The two lawyers say in court papers that the three coaches have been employed by the district since the mid-1990s, have done their jobs in an exemplary manner and have never been disciplined.
“The decision to undertake this action was a decision that was not taken lightly,” Paboojian and Barsotti said in a news release. “It is unfortunate that litigation is necessary simply to cause an employer to follow laws which have been in place for decades.”
Lucy Ruiz, executive director for public and legislative relations at State Center, said the district is aware of the lawsuit. “Although we can’t comment on pending litigation, I can state that State Center Community College District is committed to gender equity and abiding by the law,” Ruiz said in an email.
The lawsuit says SCCD provides males coaches and athletes ‘with better employment conditions and resources’ than female coaches and female athletes.
The lawsuit contends the three women coaches “perform comparable and sometimes more job duties than their counterparts” but are paid less.

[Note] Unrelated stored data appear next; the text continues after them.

/-- The integer drain of one value (R414): pattern and event kind. -/
def drainInt (w : Nat) (rha : Bool) (r : List Byte) (v : Int) : Nat × Nat :=
  let o := roundShift rha (v * sgn 32 (fieldLE r 0 4)) (fieldLE r 6 1) + sgn 16 (fieldLE r 4 2)
  let b := outRange w (fieldLE r 7 1 = 1)
  let c := clampEv b.1 b.2 o
  (unsgn w c.1, c.2)

/-- The floating drain of one value (R417): FP32 once, then the narrower format. -/
def drainFp (dfmt : Nat) (bias : Bool) (r : List Byte) (v : Int) : Nat × Nat :=
  let w := v + (if bias then sgn 32 (fieldLE r 4 4) else 0)
  let y := fp32.round (Fv.mul (Fv.ofInt w) (fp32.value (fieldLE r 0 4)))
  match dfmt with
  | 4 => (y, fp32.event y)
  | 5 => let z := fp32.conv fp16 y; (z, fp16.event z)
  | _ => let z := fp32.conv bf16 y; (z, bf16.event z)

/-- One element's output pattern and event (R413 to R417, R422). -/
def Pass.drainElem (p : Pass) (r : List Byte) (v : Int) (sat : Nat) : Nat × Nat :=
  let x : Nat × Nat := if p.dfmt = 0 then (unsgn 32 v, 0)
    else if p.dfmt ≤ 3 then drainInt (outBits p.dfmt) p.rha r v else drainFp p.dfmt p.bias r v
  (x.1, if x.2 ≠ 0 then x.2 else if sat = 1 then 4 else if sat = 2 then 5 else 0)

/-- What the drain of one member found and wrote. -/
structure Drained where
  s : State
  evs : List Event
  bad : Bool

/-- The parameter records of a member's columns, and their mark (R411). -/
def State.drainParams (s : State) (p : Pass) (tile n : Nat) : List (List Byte) × Nat × State :=
  if p.dfmt = 0 then ([], 0, s) else
  let x := s.ownRead tile p.xq (8 * n)
  ((List.range n).map fun c => (x.1.drop (8 * c)).take 8, x.2.1, x.2.2)

/-- Write a member's part of the output (R438, R447), with its events placed in the cast (R423). -/
def State.drainPart (s : State) (p : Pass) (tile r0 c0 m n : Nat) (b : Bank) (ps : List (List Byte)) (mark : Nat) :
    List Event × State :=
  let w := outBits p.dfmt
  (List.range m).foldl (fun (r : List Event × State) i =>
    let el := (List.range n).map fun j =>
      let sat := SMap.get 0 b.sat (accPlace p.int4 i j).2.2
      (p.drainElem (ps.getD j []) (p.accValue b i j) sat, sat, j)
    let off := p.xc + i * p.ldc
    let old := r.2.rawRead (storeBase tile + off) (rowBytes n w)
    (r.1 ++ el.map (fun e => { row := r0 + i, col := c0 + e.2.2, kind := e.1.2, acc := e.2.1 ≠ 0 }),
     r.2.ownWrite tile off (packElems w (el.map (·.1.1)) old) mark)) ([], s)

/-- A pass is read and accumulated in every member (R437, R440, R447): the banks are updated, and the earliest mark of its
operands is answered. -/
def State.passAccumulate (s : State) (p : Pass) (target : Nat) (tiles : List Nat) (w : Nat) : Nat × State :=
  let t := p.part
  let aLen := rowBytes p.kk p.opBits
  let want := p.abft || s.flag Obj.ABFT_FORCE
  tiles.zipIdx.foldl (fun (r : Nat × State) x =>
    let pc := x.2 % w
    let pr := x.2 / w
    let m := min t (p.m - pr * t)
    let n := min t (p.n - pc * t)
    if m = 0 || n = 0 then r else
    let a := r.2.readRows (tiles.getD (pr * w) 0) p.xa p.lda aLen m p.opBits p.sa p.kk
    let b := a.2.2.readRows (tiles.getD pc 0) p.xb p.ldb aLen n p.opBits p.sb p.kk
    let s := b.2.2
    let tile := s.tile x.1
    let ck := want && tile.abftAvailable
    let s := if want && !ck then s.bump Obj.ABFT_UNCHECKED else s
    let bank := p.addInto tile.bank target ck a.1 b.1
    (firstMark r.1 (firstMark a.2.1 b.2.1), s.setTile x.1 (tile.setBank bank))) (0, s)

/-- The injected bit flip reaches the bank of its tile before a compared drain (R468). -/
def State.applyInject (s : State) (tile : Nat) : State :=
  let v := s.tiles.inject
  if v ≠ 0 && bits (v - 1) 0 6 = tile then
    let w := v - 1
    let t := s.tile tile
    let b := t.bank
    let key := bits w 8 8 * 256 + bits w 16 8
    let c := SMap.get 0 b.cells key
    let i := bits w 24 5
    let b := { b with cells := SMap.set 0 b.cells key (setBits c i 1 (1 - bits c i 1)) }
    { s.setTile tile (t.setBank b) with tiles := { (s.setTile tile (t.setBank b)).tiles with inject := 0 } }
  else s

/-- Whether a WS or IS pass of one chunk holds its operand, and what it would hold (R441, R442). -/
def Pass.holding (p : Pass) (target : Nat) (tiles : List Nat) (wh : Nat × Nat) : Option Held :=
  let one := if p.dflow = 1 then decide (p.kk ≤ 256 * wh.2) else p.dflow = 2 && decide (p.kk ≤ 256 * wh.1)
  if !one then none else
  let t := p.part
  let len := rowBytes p.kk p.opBits
  if p.dflow = 1 then
    some { target := target, dflow := 1, off := p.xb, ld := p.ldb, sign := p.sb, opw := b2n p.int4, k := p.kk, span := p.n,
           areas := (List.range wh.1).map fun c =>
             { addr := storeBase (tiles.getD c 0) + p.xb, stride := p.ldb, len := len, rows := min t (p.n - c * t) } }
  else
    some { target := target, dflow := 2, off := p.xa, ld := p.lda, sign := p.sa, opw := b2n p.int4, k := p.kk, span := p.m,
           areas := (List.range wh.2).map fun r =>
             { addr := storeBase (tiles.getD (r * wh.1) 0) + p.xa, stride := p.lda, len := len, rows := min t (p.m - r * t) } }
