/-- Run a VXOP to its end: results, exception record, counters. Contents that no longer pass the word's checks are not
written, and the program learns of it where it waits (R412; DEDUCED, log 6). -/
def State.runVx (s : State) (o : UnitOp) : State :=
  let c : Cmd := { w0 := o.w0, w1 := o.w1 }
  let u := o.seq
  let n := unitIndex u
  let f := cFunc c
  let st := s.vxCheck u o.reg c
  let blk := if f = 0x70 then s.rawRead (storeBase u + o.reg (cXp c)) 2 else []
  let cyc := vxCycles f (cType c) (cImm c) (cCount c) (fieldLE blk 0 1) (fieldLE blk 1 1)
  let vt := SMap.get {} s.tiles.vxt n
  let vt : VTile := { vt with lastWord := o.word, busyCycles := satBump 64 vt.busyCycles cyc }
  let s : State := { s with tiles := { s.tiles with vxt := SMap.set {} s.tiles.vxt n vt } }
  let s := s.bump64 Obj.VXOPS
  if st ≠ 0 then s.finishOp o { late := st }
  else if s.requantBad u o c then s.finishOp o { late := Sc.reservedNonzero }
  else
    let inj := if s.vxInjectAt n then vxFloatOut f (cType c) (cImm c) else none
    let s : State := if inj.isSome then { s with tiles := { s.tiles with vxInject := 0 } } else s
    let r := if vxElementwise f then s.vxElems u o c inj else s.vxWhole u o c inj
    let s := r.parts.foldl (fun s p => s.writeMarked u p.1 p.2 r.marks) r.s
    let total := r.parts.foldl (fun m p => firstMark m (r.marks 0 p.2.length)) 0
    let s := s.bump64 Obj.VX_ELEMENTS r.elements
    let s := if 0x20 ≤ f && f ≤ 0x2A then s.bump64 Obj.TRANSC_ELEMENTS r.elements else s
    let s := if f = 0x50 then s.bump Obj.TOPK_CALLS else s
    let s := if f = 0x70 then s.bump64 Obj.LIMB_ELEMENTS r.elements else s
    let s := if r.dups = 0 then s else s.bump Obj.SCATTER_DUPS r.dups
    let evs := r.evs.zipIdx.map fun e => ({ row := e.2 / 65536, col := e.2 % 65536, kind := e.1, acc := false } : Event)
    let rec_ := excRecord evs 1 n o.word
    let s := if excHolds rec_ then s.bump Obj.VX_EXC_TILES else s
    (s.countExc rec_).finishOp o { mark := total, exc := rec_ }

/-- VXT_EXC_INJECT arms a NaN, or replaces an armed one (R502). -/
def State.applyExcInject (s : State) (v : Nat) : State :=
  { s with tiles := { s.tiles with vxInject := if bit v 15 then v + 1 else 0 } }

/-- VXT_STATUS (Table 12.8). -/
def State.vxtStatus (s : State) (n : Nat) : Nat :=
  let u := unitOf 1 n
  (s.unitSt u).code + (match s.headOp u with | some o => 8 + bits o.w0 48 8 * 256 | none => 0)

end Sys2Proof.Machine
end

That’s because SCCCD gives males coaches more work days than female coaches, the lawsuit says.
In addition, the lawsuit says, State Center provides males coaches and athletes “with better employment conditions and resources” than female coaches and athletes when it comes to such things as locker rooms, uniforms, equipment, funding, support staff, travel and personal trainers.
Wiliams, Kuball and Jefferies are seeking unspecified damages for violation of their civil rights. They also are asking the court to issue an order that prohibits SCCCD “from continuing to maintain practices and policies of discrimination against female coaches and female athletes” and abide by Title IX.